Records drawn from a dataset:
☆ ☆ ☆ ☆ ☆
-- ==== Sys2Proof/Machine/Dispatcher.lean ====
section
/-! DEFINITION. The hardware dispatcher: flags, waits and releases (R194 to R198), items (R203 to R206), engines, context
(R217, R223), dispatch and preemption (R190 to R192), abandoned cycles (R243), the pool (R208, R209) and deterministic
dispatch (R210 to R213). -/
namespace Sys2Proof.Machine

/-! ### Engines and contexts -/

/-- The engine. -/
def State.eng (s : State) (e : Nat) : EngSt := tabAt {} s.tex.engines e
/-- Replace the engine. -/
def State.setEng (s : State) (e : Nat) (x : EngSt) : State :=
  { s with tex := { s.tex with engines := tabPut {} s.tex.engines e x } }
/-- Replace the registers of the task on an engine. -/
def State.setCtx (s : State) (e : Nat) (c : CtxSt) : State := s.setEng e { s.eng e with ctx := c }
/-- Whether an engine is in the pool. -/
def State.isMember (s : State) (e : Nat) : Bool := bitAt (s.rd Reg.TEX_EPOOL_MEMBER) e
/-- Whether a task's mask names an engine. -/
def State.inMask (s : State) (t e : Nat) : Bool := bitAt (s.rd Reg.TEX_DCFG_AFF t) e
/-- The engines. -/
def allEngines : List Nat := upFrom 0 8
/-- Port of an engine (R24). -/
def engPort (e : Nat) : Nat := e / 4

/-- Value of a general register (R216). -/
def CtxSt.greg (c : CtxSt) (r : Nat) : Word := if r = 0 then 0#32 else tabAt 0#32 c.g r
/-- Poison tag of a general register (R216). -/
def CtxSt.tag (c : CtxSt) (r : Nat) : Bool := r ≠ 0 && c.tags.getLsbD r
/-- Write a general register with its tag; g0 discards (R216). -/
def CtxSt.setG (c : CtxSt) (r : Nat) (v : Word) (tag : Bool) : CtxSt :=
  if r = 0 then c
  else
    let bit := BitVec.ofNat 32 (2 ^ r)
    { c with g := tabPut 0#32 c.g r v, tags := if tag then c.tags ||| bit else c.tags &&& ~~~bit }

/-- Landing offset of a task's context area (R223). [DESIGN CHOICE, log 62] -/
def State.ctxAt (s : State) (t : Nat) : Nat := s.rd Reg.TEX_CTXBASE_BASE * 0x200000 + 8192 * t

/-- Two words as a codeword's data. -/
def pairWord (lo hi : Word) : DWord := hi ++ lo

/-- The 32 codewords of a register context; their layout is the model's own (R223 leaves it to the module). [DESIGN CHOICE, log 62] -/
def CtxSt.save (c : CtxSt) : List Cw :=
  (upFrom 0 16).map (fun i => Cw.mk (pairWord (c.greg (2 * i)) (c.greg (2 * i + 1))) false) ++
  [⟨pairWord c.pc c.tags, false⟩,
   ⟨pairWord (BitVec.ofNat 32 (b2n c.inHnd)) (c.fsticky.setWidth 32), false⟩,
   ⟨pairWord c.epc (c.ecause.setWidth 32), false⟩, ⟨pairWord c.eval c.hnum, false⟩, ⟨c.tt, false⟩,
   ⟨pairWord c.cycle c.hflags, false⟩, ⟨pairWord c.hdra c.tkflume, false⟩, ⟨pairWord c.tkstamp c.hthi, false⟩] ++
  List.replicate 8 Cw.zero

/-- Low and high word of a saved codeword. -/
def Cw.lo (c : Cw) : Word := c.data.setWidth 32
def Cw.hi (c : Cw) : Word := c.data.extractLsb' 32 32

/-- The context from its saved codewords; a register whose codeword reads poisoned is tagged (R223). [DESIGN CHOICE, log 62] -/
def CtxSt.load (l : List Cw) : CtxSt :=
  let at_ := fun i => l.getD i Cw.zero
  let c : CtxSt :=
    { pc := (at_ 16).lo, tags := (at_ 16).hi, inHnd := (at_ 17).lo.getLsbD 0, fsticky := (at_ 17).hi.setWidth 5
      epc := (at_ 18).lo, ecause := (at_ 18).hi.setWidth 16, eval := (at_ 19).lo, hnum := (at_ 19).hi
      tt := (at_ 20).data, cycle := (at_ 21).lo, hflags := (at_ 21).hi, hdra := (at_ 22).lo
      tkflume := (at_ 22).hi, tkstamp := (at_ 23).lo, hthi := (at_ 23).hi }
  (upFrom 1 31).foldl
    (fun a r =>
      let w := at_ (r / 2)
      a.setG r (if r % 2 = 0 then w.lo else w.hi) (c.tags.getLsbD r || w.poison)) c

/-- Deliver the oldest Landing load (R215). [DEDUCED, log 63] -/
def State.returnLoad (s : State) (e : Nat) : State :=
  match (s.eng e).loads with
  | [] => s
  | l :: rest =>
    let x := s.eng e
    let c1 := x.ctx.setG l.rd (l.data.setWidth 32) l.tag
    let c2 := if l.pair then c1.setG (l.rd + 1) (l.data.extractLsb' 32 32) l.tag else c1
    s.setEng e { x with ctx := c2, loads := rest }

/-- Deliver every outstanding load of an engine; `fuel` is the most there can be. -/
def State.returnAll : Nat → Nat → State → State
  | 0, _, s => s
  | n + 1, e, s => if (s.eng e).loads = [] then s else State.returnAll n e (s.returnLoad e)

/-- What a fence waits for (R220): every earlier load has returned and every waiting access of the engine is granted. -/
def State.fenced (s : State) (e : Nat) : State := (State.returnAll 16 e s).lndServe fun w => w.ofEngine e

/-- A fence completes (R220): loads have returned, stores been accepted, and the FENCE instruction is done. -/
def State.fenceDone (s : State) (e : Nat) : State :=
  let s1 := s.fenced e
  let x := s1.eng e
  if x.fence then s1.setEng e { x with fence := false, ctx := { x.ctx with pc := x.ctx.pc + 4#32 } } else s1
☆ ☆ ☆ ☆ ☆
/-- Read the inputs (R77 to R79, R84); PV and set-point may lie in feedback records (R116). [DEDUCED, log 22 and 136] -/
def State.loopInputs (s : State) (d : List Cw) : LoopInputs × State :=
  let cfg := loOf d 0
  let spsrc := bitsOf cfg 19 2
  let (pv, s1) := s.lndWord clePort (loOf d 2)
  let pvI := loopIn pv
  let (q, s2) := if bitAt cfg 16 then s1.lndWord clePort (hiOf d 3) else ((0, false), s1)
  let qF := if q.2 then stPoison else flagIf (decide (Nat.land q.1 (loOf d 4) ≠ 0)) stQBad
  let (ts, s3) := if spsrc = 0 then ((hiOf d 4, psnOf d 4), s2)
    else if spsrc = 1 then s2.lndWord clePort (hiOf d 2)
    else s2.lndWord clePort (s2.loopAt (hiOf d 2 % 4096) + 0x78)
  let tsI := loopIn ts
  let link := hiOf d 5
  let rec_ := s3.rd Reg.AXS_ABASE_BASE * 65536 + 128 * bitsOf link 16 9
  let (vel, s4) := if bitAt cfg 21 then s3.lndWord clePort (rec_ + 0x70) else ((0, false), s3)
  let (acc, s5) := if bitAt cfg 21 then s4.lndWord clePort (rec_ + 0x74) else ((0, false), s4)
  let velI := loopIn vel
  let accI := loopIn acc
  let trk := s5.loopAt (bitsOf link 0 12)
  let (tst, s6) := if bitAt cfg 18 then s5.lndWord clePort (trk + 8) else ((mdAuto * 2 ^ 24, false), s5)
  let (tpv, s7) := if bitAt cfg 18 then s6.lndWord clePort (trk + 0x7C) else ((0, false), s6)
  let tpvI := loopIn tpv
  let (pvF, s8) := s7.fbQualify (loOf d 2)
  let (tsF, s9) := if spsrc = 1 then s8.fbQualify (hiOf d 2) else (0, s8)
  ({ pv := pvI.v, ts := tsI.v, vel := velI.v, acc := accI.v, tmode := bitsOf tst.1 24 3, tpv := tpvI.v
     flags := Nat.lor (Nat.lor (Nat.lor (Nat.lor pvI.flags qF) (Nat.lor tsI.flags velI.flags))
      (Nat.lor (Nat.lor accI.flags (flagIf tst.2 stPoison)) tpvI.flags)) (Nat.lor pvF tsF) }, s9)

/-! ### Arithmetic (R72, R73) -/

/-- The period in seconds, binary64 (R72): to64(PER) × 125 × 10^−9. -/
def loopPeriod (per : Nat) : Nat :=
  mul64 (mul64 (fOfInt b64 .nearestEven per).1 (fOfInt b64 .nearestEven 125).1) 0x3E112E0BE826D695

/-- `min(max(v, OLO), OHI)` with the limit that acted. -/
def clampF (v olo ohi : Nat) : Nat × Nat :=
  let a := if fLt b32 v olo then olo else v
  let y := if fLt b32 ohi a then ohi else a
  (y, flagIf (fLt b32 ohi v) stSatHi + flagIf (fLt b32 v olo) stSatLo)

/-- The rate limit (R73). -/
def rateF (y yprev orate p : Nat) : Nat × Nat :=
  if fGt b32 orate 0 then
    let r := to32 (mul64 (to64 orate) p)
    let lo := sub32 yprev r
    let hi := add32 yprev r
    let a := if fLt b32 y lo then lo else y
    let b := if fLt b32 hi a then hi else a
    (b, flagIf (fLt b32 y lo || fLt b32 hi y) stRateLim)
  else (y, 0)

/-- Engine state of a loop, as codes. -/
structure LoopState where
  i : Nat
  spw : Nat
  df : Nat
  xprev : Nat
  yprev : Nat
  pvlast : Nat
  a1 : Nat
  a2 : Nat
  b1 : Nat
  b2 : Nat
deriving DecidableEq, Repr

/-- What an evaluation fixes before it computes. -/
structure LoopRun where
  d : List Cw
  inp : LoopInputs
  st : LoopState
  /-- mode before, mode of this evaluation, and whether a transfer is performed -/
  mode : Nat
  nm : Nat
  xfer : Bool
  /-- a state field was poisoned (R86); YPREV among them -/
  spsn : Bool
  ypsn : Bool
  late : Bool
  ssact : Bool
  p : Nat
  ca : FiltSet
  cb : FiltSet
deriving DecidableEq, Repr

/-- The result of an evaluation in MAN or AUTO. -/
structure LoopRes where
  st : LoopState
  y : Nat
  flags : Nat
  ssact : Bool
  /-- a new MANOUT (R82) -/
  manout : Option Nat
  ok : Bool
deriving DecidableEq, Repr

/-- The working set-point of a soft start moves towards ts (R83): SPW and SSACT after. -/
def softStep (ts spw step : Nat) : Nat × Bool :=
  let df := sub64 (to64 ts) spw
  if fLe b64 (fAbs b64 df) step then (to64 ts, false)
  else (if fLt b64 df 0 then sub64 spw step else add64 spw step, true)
☆ ☆ ☆ ☆ ☆
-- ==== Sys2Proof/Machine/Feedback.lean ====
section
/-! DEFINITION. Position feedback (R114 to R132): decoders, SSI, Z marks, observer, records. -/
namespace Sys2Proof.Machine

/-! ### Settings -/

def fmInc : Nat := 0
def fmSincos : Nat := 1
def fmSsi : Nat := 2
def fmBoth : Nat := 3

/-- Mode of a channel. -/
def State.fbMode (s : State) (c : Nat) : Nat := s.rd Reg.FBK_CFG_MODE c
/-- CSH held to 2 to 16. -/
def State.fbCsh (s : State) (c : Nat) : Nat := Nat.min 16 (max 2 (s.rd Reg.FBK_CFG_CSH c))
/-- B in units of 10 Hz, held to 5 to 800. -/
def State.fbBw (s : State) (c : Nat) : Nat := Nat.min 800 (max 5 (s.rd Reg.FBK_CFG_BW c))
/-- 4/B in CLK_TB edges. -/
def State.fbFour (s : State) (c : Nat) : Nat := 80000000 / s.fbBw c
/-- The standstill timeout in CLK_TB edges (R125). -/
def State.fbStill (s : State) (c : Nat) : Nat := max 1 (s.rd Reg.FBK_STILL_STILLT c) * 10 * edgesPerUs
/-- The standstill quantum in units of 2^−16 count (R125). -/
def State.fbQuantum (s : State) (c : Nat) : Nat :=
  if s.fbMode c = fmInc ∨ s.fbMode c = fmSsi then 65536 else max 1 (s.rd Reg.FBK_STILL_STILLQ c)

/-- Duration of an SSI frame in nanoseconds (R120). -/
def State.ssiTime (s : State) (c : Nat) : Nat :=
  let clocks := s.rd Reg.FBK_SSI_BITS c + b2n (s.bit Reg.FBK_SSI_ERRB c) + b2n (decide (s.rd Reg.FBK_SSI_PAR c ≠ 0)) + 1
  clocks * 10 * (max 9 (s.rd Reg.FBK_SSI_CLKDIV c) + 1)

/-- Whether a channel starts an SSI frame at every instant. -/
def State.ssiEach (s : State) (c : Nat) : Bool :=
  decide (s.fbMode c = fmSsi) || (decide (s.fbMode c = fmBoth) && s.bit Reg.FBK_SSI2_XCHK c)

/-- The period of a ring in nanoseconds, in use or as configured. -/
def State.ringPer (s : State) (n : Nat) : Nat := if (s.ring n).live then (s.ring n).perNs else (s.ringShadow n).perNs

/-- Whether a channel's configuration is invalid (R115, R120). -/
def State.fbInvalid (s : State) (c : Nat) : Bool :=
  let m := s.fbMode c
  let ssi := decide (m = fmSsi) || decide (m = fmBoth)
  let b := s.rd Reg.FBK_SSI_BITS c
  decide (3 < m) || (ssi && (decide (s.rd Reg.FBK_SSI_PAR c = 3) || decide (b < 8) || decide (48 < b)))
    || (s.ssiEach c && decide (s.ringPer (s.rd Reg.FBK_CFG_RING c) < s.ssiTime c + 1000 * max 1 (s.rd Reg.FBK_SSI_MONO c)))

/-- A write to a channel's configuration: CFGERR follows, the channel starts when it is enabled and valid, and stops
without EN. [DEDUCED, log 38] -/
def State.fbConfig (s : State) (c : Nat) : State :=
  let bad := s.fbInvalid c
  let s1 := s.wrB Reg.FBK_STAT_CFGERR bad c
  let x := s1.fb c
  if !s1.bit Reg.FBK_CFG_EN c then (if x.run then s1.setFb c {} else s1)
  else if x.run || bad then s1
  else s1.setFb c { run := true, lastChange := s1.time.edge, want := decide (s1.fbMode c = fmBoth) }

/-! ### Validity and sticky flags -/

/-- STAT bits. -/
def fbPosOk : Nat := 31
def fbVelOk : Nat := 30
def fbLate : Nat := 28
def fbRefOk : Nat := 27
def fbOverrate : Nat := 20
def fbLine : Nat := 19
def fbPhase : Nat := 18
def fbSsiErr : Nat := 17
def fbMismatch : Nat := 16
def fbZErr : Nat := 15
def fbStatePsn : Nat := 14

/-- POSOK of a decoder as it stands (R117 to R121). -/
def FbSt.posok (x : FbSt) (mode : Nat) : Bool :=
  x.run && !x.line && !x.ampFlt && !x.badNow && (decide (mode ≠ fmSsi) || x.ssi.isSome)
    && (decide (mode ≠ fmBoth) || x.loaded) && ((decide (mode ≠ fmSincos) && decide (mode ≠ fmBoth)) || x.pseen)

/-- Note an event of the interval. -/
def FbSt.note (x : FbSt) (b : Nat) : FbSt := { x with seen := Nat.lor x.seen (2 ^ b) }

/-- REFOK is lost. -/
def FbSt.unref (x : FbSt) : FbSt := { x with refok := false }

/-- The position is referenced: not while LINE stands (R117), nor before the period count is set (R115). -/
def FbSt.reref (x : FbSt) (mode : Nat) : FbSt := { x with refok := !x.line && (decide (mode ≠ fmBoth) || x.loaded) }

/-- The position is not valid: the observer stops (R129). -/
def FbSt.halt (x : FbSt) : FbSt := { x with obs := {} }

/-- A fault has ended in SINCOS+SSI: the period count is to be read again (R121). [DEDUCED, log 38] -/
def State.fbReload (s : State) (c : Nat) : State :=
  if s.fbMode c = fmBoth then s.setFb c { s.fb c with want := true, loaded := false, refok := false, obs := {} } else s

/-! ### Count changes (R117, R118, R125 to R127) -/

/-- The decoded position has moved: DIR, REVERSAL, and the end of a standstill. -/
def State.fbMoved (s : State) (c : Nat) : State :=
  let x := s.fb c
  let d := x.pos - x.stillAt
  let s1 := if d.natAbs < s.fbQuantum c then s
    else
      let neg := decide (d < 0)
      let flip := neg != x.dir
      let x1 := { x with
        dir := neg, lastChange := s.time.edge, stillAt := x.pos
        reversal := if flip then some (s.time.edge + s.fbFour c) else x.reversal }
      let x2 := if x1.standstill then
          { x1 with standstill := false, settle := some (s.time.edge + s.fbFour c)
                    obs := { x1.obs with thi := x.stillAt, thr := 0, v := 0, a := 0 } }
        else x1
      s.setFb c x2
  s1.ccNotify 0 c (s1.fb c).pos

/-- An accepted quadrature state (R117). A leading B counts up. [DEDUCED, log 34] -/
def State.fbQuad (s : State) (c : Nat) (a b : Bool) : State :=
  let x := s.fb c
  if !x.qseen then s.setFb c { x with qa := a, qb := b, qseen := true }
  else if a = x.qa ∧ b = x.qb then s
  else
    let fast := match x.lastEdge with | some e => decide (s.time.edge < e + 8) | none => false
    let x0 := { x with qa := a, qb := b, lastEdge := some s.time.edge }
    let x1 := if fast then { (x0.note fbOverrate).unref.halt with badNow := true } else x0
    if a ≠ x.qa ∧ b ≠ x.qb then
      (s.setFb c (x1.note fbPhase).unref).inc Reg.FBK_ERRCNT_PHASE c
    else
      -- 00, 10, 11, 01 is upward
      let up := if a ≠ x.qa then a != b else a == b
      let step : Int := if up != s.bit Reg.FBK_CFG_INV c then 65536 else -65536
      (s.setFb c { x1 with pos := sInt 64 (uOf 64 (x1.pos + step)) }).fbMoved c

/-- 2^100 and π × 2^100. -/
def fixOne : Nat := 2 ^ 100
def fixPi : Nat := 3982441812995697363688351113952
☆ ☆ ☆ ☆ ☆
EXERCISE OBJECTIVE
As listed above, the lines from the line with "[DEDUCED, log 63] -/" to the line with "loads := rest" are to be echoed exactly, with both ends included and nothing added.

OUTPUT OF THE TASK
/-- Deliver the oldest Landing load (R215). [DEDUCED, log 63] -/
def State.returnLoad (s : State) (e : Nat) : State :=
  match (s.eng e).loads with
  | [] => s
  | l :: rest =>
    let x := s.eng e
    let c1 := x.ctx.setG l.rd (l.data.setWidth 32) l.tag
    let c2 := if l.pair then c1.setG (l.rd + 1) (l.data.extractLsb' 32 32) l.tag else c1
    s.setEng e { x with ctx := c2, loads := rest }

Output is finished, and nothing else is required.